Even though Jim DeMint has left the United States Senate, he continues in his tries to influence Washington. His impetus? The Conservatives' inability to push their agenda in the nation's capital. He was seen again in the city with yet another new proposal. He has lofty ambitions. DeMint wants to amend the Constitution of the United States.
DeMint's pet project is individual states wanting to call for a convention which could write and also propose the necessary constitutional amendments for a balanced budget. The changes will also impose on members of Congress their term limits. Federal judges will also be restricted by identical rules. The power of the federal government will be limited not only in power but also in jurisdiction.
DeMint has more than adequate political experience to do what he wants. He represented the state of South Carolina in Senate for about eight years- 2004 to 2012. He has previously represented the 3rd District in the US House of Representatives for six years- 1998 to 2004. He then gave his signature to be a senior adviser to Convention of States Project in June 2017.
DeMint arrived at State House accompanied by 76 convention activists to pressure the S.C lawmakers so that they support this idea.
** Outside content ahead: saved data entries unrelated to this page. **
/-! ## The shot store -/

/-- SHOT_MARK of a number (R14, R121, R164, R166, R180): NOT_HELD, with no change, unless a HELD shot that is not
deleting has the number. Otherwise the shot is URGENT; each send duty that the applied tether plan gives an URGENT shot
is there, set to PENDING if it was absent or FAILED and left as it is otherwise; and DEVELOP likewise, if the plans give
it. Where a proof duty is then PENDING with the proof extent absent, a DONE DEVELOP is PENDING again and an absent one
is there. Of the shot's other duties none changes its state, and neither does a DEVELOP that is PENDING or ACTIVE; every
send duty of the shot and its transfer are URGENT. The transfer queue holds its entries, the shot's now URGENT in their
old entry order, and the duties added or set back in the next entry orders, or deferred behind 256 entries; it stands
URGENT before NORMAL, each class by its entry order. The develop queue holds its entries, the shot's now URGENT, and an
entry for a DEVELOP added or set back, unless the engine is HALTED; it stands URGENT before NORMAL, each class by the
assignment of the numbers. The rest of the shot's record, the other shots and every other block stand. SHOT_MARK CURRENT
(R15): the RESERVED shot whose TRIGGER was sent, otherwise the LANDING shot, takes the mark as pending and is named in
the reply; otherwise the shot that landed last is marked as by its number, and with none the reply is NOT_HELD. Nothing
else changes. -/
def Obligations.ShotMark : Prop :=
  (∀ (tag : Byte) (n : Nat) (s : State), s.awake = true →
      let kinds : List FileKind := match s.cfg.plans.tether with
        | .none => []
        | .urgentProof => [.proof]
        | .allProof => [.proof]
        | .urgentRaw => [.raw]
        | .urgentBoth => [.raw, .proof]
      let sends := kinds.map DutyKey.send
      let gives := .proof ∈ kinds ∨ s.cfg.plans.develop ≠ .never
      (s.usable n = none → exec (.shotMark ⟨tag, some (.value n)⟩) s = answered tag .notHeld [] s)
      ∧ ∀ h, s.usable n = some h → ∃ t u,
        exec (.shotMark ⟨tag, some (.value n)⟩) s = answered tag .ok [.u32 n] t
        ∧ t = { s with
            ss := { s.ss with table := updateFirst (isHeld n) (fun _ => u) s.ss.table }
            tp := { s.tp with queue := t.tp.queue, nextOrder := t.tp.nextOrder, deferred := t.tp.deferred, transfer := t.tp.transfer }
            de := { s.de with queue := t.de.queue } }
        ∧ u = { h with urgent := true, duties := u.duties }
        ∧ (∀ k ∈ sends, u.dutyState k = some (match h.dutyState k with | none => .pending | some .failed => .pending | some d => d))
        ∧ (∀ k, k ≠ .develop → k ∉ sends → u.dutyState k = h.dutyState k)
        ∧ (∀ d ∈ u.duties, (∃ k, d.key = .send k) → d.urgent = true)
        ∧ (let waits := u.duties.any (fun d => d.key.needsProof && d.state == .pending) && u.proof.isNone
          u.dutyState .develop = match h.dutyState .develop with
            | none => if gives ∨ waits = true then some .pending else none
            | some .failed => if gives then some .pending else some .failed
            | some .done => if waits then some .pending else some .done
            | some d => some d)
        ∧ t.tp.transfer = s.tp.transfer.map (fun x => if x.shot = n then { x with urgent := true } else x)
        ∧ (let joins := kinds.filter (fun k => h.dutyState (.send k) = none ∨ h.dutyState (.send k) = some .failed)
          let moved := s.tp.queue.map (fun e => if e.shot = n then { e with urgent := true } else e)
          t.tp.queue.Pairwise (fun x y =>
              (x.urgent = true ∧ y.urgent = false) ∨ (x.urgent = y.urgent ∧ x.order ≤ y.order))
          ∧ (joins = [] ∨ s.cp.power ≠ .active → t.tp.queue.Perm moved ∧ t.tp.deferred = s.tp.deferred)
          ∧ (s.cp.power = .active → (∀ k ∈ joins, ∀ e ∈ s.tp.queue, e.shot = n → e.kind ≠ k) →
            (s.tp.queue.length + joins.length ≤ 256 → t.tp.deferred = s.tp.deferred
              ∧ t.tp.queue.Perm (moved ++ joins.zipIdx.map (fun p => ⟨n, p.1, true, s.tp.nextOrder + p.2⟩)))
            ∧ (256 ≤ s.tp.queue.length →
              t.tp.queue.Perm moved ∧ t.tp.deferred = s.tp.deferred + joins.length)))
        ∧ t.de.queue.Pairwise (fun x y =>
            (x.urgent = true ∧ y.urgent = false) ∨ (x.urgent = y.urgent ∧ x.serial ≤ y.serial))
        ∧ t.de.queue.Perm (if u.dutyState .develop = h.dutyState .develop ∨ s.de.phase = .halted
            then s.de.queue.map (fun e => if e.shot = n then { e with urgent := true } else e)
            else s.de.queue.filter (fun e => e.shot != n) ++ [⟨n, h.serial, true⟩]))
  ∧ (∀ (tag : Byte) (s : State), s.awake = true →
      let current := exec (.shotMark ⟨tag, some .named⟩) s
      let pend := fun (p : Shot → Bool) =>
        { s with ss := { s.ss with table := updateFirst p (fun x => { x with markPending := true }) s.ss.table } }
      (∀ e, s.ss.table.find? isTriggered = some e → current = answered tag .ok [.u32 e.number] (pend isTriggered))
      ∧ (s.ss.table.find? isTriggered = none →
        (∀ e, s.ss.table.find? isLanding = some e → current = answered tag .ok [.u32 e.number] (pend isLanding))
        ∧ (s.ss.table.find? isLanding = none →
          (s.ss.lastLanded = none → current = answered tag .notHeld [] s)
          ∧ ∀ n, s.ss.lastLanded = some n → current = exec (.shotMark ⟨tag, some (.value n)⟩) s)))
This resolution, at present before Legislature, will put South Carolina in a list having about 12 other states which have already requested a constitutional convention. The former Representative said that the states could join and clarify the federal power if there is an absence of political will to stop the spending or give the states much more flexibility related to healthcare, education or infrastructure.
For DeMint, his work is easier than many outsiders think. A few lawmakers are already convinced. This list includes names like State Representatives Bill Taylor and Jason Elliott of Aiken and Greenville respectively. Both are Republicans. Both support the resolution asking for the constitutional convention. Taylor claimed that this move has the support of those who wrote the US Constitution.
As per Article V of the Constitution, 34 states or two-thirds of total American states can request a convention without a Congress act. Any proposed amendment of the Constitution which is passed by convention should then be approved by 38 or three-quarters of total US states. If this is done, then it would be a part of Constitution.